◆ **Data**:

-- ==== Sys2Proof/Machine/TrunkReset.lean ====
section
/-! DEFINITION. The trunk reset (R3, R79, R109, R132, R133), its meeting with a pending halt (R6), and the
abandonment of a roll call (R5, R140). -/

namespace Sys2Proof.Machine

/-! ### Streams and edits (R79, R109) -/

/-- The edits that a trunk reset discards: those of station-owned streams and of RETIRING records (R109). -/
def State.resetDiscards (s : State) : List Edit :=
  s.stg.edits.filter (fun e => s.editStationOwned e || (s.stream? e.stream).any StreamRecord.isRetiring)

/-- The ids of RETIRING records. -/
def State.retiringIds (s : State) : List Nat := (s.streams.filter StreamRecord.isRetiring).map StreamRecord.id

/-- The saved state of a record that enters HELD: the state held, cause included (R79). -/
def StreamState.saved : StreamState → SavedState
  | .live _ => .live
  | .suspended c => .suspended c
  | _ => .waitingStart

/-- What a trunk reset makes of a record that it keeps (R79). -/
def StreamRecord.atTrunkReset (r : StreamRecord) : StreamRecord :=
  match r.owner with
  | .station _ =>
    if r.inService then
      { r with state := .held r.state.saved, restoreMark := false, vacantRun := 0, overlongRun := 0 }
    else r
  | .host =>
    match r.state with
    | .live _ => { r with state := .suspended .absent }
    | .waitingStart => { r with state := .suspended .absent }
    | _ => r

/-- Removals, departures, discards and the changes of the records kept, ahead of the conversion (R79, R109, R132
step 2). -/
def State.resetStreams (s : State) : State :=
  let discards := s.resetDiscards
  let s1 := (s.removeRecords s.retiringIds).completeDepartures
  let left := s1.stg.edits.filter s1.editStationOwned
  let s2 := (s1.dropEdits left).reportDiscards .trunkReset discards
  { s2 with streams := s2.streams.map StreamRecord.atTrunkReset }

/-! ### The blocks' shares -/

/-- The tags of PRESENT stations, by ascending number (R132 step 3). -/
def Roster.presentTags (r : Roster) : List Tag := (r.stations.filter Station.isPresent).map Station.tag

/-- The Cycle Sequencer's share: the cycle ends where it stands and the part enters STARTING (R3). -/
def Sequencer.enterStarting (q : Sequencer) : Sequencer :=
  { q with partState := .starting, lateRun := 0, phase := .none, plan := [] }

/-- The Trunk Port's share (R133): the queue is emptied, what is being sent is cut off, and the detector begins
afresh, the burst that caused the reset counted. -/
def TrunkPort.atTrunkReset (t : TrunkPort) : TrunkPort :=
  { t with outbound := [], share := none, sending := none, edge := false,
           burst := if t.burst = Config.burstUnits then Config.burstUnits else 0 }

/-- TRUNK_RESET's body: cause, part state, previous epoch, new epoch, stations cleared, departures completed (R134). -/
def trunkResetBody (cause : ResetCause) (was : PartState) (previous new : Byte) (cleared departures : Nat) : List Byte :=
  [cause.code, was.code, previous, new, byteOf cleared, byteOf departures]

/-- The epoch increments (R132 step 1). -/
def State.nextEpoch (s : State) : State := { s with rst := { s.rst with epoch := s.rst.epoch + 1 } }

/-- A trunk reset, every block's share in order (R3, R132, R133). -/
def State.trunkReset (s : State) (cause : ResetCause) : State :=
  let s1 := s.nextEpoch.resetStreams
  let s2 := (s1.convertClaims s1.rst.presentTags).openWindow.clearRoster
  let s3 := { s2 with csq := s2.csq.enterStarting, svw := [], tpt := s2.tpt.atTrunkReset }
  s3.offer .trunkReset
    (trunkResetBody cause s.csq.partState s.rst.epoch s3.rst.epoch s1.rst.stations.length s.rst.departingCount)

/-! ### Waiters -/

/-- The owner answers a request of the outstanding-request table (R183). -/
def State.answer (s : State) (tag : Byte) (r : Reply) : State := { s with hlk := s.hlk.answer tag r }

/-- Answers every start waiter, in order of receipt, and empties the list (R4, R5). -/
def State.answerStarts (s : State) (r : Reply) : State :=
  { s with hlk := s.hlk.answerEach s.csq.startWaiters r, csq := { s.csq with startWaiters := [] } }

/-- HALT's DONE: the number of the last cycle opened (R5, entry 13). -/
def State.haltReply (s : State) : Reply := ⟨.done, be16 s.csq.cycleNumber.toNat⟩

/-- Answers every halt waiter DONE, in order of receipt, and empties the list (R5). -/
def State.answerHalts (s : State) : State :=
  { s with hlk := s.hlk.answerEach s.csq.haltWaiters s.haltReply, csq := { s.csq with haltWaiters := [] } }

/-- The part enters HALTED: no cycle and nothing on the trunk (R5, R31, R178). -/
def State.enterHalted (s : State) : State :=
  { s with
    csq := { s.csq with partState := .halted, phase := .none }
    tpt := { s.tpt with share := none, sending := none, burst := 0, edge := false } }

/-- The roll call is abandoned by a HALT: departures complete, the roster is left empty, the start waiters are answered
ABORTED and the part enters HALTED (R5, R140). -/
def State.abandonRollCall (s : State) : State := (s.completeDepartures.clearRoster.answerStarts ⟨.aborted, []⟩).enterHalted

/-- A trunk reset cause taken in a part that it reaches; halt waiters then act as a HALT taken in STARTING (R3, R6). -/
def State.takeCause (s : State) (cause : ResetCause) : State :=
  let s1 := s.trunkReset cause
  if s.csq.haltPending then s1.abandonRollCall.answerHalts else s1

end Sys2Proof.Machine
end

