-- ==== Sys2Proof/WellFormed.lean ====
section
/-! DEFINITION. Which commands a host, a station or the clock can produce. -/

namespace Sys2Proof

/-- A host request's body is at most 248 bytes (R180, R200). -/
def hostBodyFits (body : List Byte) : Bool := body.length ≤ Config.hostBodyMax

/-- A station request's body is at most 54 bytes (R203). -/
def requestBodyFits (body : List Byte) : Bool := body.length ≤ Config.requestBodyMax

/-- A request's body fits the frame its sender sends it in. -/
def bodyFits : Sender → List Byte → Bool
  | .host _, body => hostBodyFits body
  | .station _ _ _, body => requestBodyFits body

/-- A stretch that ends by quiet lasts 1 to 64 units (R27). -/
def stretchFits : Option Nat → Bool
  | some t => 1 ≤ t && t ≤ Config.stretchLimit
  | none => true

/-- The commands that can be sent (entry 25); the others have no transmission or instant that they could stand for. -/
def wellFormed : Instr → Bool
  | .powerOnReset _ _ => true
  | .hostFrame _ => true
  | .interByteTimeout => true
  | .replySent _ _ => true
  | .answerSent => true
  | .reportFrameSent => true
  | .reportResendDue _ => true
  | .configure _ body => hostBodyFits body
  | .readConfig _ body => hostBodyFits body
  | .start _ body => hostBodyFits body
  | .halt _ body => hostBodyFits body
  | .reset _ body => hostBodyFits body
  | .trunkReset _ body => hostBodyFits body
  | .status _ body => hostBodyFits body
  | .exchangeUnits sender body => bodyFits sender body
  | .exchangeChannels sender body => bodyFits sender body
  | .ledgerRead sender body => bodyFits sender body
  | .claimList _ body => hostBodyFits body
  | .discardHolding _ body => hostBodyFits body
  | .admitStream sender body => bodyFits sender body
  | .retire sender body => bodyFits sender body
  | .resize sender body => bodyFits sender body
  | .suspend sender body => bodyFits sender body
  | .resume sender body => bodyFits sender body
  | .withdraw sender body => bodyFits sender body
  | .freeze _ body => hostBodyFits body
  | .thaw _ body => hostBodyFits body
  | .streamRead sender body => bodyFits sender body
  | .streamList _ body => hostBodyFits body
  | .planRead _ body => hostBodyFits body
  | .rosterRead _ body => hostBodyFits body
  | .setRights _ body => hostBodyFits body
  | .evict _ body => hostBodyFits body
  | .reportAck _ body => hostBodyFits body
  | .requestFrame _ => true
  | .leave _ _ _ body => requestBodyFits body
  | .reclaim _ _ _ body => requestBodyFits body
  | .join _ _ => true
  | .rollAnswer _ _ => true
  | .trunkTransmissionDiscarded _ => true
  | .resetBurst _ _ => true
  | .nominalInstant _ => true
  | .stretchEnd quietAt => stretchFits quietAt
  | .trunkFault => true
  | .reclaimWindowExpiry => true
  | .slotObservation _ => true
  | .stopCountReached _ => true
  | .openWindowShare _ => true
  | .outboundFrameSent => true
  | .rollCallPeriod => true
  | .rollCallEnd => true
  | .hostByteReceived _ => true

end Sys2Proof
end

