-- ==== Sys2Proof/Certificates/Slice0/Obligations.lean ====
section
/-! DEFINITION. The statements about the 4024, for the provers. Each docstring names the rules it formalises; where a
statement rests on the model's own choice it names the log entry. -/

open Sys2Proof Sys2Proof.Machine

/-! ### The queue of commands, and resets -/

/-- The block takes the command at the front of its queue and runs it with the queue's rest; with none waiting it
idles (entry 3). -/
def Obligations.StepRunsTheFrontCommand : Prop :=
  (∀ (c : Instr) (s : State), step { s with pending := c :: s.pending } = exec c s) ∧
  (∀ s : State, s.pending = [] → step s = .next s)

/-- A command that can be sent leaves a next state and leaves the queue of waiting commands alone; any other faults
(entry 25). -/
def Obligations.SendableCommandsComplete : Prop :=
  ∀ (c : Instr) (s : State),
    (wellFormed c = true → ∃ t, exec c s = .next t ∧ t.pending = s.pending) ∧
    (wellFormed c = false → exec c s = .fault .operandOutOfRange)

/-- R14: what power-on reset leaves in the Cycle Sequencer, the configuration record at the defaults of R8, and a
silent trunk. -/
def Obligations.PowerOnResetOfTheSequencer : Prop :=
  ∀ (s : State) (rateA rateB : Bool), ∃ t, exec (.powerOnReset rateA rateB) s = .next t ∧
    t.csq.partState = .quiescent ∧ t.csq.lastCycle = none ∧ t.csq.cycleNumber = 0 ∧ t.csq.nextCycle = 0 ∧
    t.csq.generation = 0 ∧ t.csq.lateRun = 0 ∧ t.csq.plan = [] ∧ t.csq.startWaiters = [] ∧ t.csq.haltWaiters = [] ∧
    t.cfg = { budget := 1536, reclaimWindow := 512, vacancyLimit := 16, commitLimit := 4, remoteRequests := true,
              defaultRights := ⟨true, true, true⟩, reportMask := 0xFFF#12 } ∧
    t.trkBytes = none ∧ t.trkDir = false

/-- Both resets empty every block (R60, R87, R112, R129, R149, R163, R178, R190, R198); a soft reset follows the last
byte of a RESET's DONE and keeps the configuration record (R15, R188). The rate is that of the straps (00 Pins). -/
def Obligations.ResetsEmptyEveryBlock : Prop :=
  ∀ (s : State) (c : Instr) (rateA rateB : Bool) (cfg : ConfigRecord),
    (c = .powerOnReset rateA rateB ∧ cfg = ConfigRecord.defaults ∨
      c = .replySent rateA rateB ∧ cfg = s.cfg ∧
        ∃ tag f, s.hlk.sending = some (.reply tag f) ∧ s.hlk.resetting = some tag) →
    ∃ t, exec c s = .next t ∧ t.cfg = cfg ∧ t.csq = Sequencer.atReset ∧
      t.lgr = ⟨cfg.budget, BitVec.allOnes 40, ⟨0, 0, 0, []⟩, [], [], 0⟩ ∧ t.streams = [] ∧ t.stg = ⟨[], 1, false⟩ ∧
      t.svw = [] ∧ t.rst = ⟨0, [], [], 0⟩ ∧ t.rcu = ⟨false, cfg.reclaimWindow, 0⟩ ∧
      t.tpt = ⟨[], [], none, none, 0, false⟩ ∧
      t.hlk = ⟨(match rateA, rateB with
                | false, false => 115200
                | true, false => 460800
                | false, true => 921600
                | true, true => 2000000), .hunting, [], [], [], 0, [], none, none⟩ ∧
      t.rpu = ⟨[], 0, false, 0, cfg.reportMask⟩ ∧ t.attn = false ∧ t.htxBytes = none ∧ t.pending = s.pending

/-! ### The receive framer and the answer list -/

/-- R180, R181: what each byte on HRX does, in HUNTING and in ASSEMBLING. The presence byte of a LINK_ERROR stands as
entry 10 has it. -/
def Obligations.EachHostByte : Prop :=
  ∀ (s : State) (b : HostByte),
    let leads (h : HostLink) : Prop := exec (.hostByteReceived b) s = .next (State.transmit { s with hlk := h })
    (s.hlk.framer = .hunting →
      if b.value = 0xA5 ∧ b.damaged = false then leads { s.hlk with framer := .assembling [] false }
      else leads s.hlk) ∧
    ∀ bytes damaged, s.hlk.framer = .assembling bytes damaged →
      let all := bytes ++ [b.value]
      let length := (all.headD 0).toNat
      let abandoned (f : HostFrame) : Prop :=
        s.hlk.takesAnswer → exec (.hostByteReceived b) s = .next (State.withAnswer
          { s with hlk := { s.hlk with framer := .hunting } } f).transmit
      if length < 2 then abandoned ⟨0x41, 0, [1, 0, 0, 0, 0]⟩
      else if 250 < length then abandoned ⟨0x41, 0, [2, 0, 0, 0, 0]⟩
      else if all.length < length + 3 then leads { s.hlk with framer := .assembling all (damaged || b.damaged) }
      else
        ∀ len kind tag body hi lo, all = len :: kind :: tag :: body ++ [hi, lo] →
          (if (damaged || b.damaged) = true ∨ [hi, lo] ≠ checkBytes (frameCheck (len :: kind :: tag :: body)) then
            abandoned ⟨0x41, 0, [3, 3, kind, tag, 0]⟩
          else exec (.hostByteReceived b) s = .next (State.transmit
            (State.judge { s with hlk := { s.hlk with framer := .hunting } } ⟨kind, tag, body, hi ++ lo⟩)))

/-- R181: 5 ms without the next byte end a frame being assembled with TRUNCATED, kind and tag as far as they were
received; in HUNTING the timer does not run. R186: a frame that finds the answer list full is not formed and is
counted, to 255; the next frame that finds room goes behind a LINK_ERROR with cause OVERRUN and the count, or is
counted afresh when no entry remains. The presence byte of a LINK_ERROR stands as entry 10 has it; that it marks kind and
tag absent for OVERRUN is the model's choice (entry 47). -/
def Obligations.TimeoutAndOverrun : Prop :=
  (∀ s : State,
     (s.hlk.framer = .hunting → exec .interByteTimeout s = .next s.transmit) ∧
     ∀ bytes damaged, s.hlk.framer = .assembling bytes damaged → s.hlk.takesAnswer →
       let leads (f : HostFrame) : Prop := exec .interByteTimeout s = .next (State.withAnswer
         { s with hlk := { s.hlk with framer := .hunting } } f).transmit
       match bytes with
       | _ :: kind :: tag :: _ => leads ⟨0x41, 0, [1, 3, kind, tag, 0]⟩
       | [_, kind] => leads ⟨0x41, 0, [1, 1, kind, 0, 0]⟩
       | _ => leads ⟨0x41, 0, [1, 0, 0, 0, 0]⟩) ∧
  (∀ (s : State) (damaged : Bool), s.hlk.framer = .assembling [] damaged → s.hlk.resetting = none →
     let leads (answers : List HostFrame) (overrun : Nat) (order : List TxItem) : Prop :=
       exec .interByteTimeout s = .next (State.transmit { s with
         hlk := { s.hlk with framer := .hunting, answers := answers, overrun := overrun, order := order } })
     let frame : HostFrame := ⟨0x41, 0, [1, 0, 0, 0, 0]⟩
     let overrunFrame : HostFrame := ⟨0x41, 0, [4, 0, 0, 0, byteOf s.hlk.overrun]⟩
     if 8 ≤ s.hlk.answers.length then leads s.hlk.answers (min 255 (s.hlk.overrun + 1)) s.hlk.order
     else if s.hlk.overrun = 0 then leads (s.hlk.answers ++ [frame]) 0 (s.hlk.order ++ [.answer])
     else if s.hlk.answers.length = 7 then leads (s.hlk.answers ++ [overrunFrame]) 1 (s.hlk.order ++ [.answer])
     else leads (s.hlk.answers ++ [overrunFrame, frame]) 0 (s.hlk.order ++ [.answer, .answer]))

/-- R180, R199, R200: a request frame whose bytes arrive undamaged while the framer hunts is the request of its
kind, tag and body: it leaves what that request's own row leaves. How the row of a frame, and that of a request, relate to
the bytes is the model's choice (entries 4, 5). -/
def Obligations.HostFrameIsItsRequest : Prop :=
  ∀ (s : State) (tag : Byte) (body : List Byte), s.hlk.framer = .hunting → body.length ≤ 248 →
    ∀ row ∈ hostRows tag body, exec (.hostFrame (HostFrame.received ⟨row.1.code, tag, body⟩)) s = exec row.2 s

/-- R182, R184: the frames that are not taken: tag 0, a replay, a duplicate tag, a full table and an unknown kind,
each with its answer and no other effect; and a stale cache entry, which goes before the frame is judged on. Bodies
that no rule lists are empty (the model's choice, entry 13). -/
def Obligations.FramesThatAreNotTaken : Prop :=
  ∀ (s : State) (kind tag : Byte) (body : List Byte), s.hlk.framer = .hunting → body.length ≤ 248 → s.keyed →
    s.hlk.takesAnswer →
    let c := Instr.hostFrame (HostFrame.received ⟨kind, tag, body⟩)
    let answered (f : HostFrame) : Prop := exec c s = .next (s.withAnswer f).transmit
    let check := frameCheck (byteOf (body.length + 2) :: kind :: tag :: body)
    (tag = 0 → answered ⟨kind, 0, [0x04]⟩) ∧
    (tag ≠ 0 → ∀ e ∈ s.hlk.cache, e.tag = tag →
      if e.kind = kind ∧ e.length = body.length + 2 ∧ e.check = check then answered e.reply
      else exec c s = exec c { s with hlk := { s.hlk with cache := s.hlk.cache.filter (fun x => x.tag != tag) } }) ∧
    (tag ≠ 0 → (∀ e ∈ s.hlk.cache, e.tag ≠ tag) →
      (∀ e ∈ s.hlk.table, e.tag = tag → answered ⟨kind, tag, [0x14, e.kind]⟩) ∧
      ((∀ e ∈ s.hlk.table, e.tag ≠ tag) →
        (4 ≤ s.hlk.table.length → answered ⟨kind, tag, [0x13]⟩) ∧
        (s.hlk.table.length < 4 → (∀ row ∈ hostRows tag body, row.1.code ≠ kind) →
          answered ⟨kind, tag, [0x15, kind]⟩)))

◆ **What is being asked**: In the listing above, find the line containing "end Sys2Proof.Machine" and the line containing "def stretchFits : Option Nat → Bool", then retype both and every line between them exactly, with nothing else.

◆ **Answer box**:
end Sys2Proof.Machine
end

-- ==== Sys2Proof/WellFormed.lean ====
section
/-! DEFINITION. Which commands a host, a station or the clock can produce. -/

namespace Sys2Proof

/-- A host request's body is at most 248 bytes (R180, R200). -/
def hostBodyFits (body : List Byte) : Bool := body.length ≤ Config.hostBodyMax

/-- A station request's body is at most 54 bytes (R203). -/
def requestBodyFits (body : List Byte) : Bool := body.length ≤ Config.requestBodyMax

/-- A request's body fits the frame its sender sends it in. -/
def bodyFits : Sender → List Byte → Bool
  | .host _, body => hostBodyFits body
  | .station _ _ _, body => requestBodyFits body

/-- A stretch that ends by quiet lasts 1 to 64 units (R27). -/
def stretchFits : Option Nat → Bool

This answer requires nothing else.